How to use SVM(Support Vector Machine) to detect Hand Gesture in real time using Python and OpenCV?
I want to detect hand gestures in real time using some dataset of about 100 images (10 images for 10 gestures).
What i have done till now :-
- I have created a dataset of 100 images.
- I have code to detect hand.
- I'm using OpenCV 3.2.0 and Python 2.7 on Linux.
What i want to do next :-
- I want to load my folder(containing images) into SVM.
- I want to give SIFT descs as input into SVM.
- I want to predict real time hand gesture.
I have written a code to understand SVM and tested it successfully :-
import cv2
import numpy as np
from sklearn.svm import SVC
img = cv2.imread("1_1.jpg")
img = cv2.resize(img, (600,400))
sift = cv2.xfeatures2d.SIFT_create()
(kps1_1, descs1_1) = sift.detectAndCompute(img, None)
a1=np.mean(descs1_1)
img = cv2.imread("1_2.jpg")
img = cv2.resize(img, (600,400))
sift = cv2.xfeatures2d.SIFT_create()
(kps1_2, descs1_2) = sift.detectAndCompute(img, None)
a2=np.mean(descs1_2)
img = cv2.imread("1_3.jpg")
img = cv2.resize(img, (600,400))
sift = cv2.xfeatures2d.SIFT_create()
(kps1_3, descs1_3) = sift.detectAndCompute(img, None)
a3=np.mean(descs1_3)
img = cv2.imread("1_4.jpg")
img = cv2.resize(img, (600,400))
sift = cv2.xfeatures2d.SIFT_create()
(kps1_4, descs1_4) = sift.detectAndCompute(img, None)
a4=np.mean(descs1_4)
img = cv2.imread("1_5.jpg")
img = cv2.resize(img, (600,400))
sift = cv2.xfeatures2d.SIFT_create()
(kps1_5, descs1_5) = sift.detectAndCompute(img, None)
a5=np.mean(descs1_5)
img = cv2.imread("3_1.jpg")
img = cv2.resize(img, (600,400))
sift = cv2.xfeatures2d.SIFT_create()
(kps3_1, descs3_1) = sift.detectAndCompute(img, None)
b1=np.mean(descs3_1)
img = cv2.imread("3_2.jpg")
img = cv2.resize(img, (600,400))
sift = cv2.xfeatures2d.SIFT_create()
(kps3_2, descs3_2) = sift.detectAndCompute(img, None)
b2=np.mean(descs3_2)
img = cv2.imread("3_3.jpg")
img = cv2.resize(img, (600,400))
sift = cv2.xfeatures2d.SIFT_create()
(kps3_3, descs3_3) = sift.detectAndCompute(img, None)
b3=np.mean(descs3_3)
img = cv2.imread("3_4.jpg")
img = cv2.resize(img, (600,400))
sift = cv2.xfeatures2d.SIFT_create()
(kps3_4, descs3_4) = sift.detectAndCompute(img, None)
b4=np.mean(descs3_4)
img = cv2.imread("3_5.jpg")
img = cv2.resize(img, (600,400))
sift = cv2.xfeatures2d.SIFT_create()
(kps3_5, descs3_5) = sift.detectAndCompute(img, None)
b5=np.mean(descs3_5)
X = np.array([[a1], [a2], [a3], [a4], [a5], [b1], [b2], [b3] , [b4], [b5]])

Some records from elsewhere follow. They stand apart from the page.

-- ==== Sys2Proof/Machine/Step.lean ====
section
/-! DEFINITION. step: the command at the front of the queue is taken and run on the queue's rest. -/

namespace Sys2Proof.Machine

open Sys2Proof

/-- One step. DESIGN CHOICE (log entry 1), safe: on an empty queue the part idles. -/
def step (s : State) : Host.Outcome State Fault Refusal :=
  match s.pending with
  | [] => .next s
  | c :: rest => exec c { s with pending := rest }

/-- The state with the command a word spells at the front of its queue; unchanged where the word spells none. -/
def State.withFetchWord (s : State) (nbits w : Nat) : State :=
  match decodeTableWord nbits w with
  | some c => { s with pending := c :: s.pending }
  | none => s

end Sys2Proof.Machine
end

y = np.array([1, 1,1, 1,1, 2, 2, 2, 2, 2])
img = cv2.imread("3_16.jpg")
img = cv2.resize(img, (600,400))
sift = cv2.xfeatures2d.SIFT_create()
(kps3_16, descs3_16) = sift.detectAndCompute(img, None)
v=np.mean(descs3_16)
clf = SVC()
clf.fit(X, y)
SVC(C=1.0, cache_size=200, class_weight=None, coef0=0.0,
decision_function_shape=None, degree=3, gamma='auto', kernel='rbf',
max_iter=-1, probability=False, random_state=None, shrinking=True,
tol=0.001, verbose=False)
print(clf.predict(v))
It gives the following output :-
[2]
Now following are my problems :-
- I do not want to manually load hundred images and label them.
- How can I compare my real time frame with my dataset?
- Is this the correct way to give features as input into SVM ...
then what should i use??
$ shape reco , maybe.
can you tell me the way to load multiple images into svm with label?
Oh and btw, getting a robust gesture classification, based on 10 images per gesture, you can simply forget it. State of the art systems are learned over multiple thousands and millions of images.
i just want to check whether it is working or not, i'm not concerned about robustness.
But it won't work :D You will get misclassification all the time and thus will give you the wrong impression of the algorithm.
then how much images per gesture should i take?
250-1000 to start with I guess
thnxx..................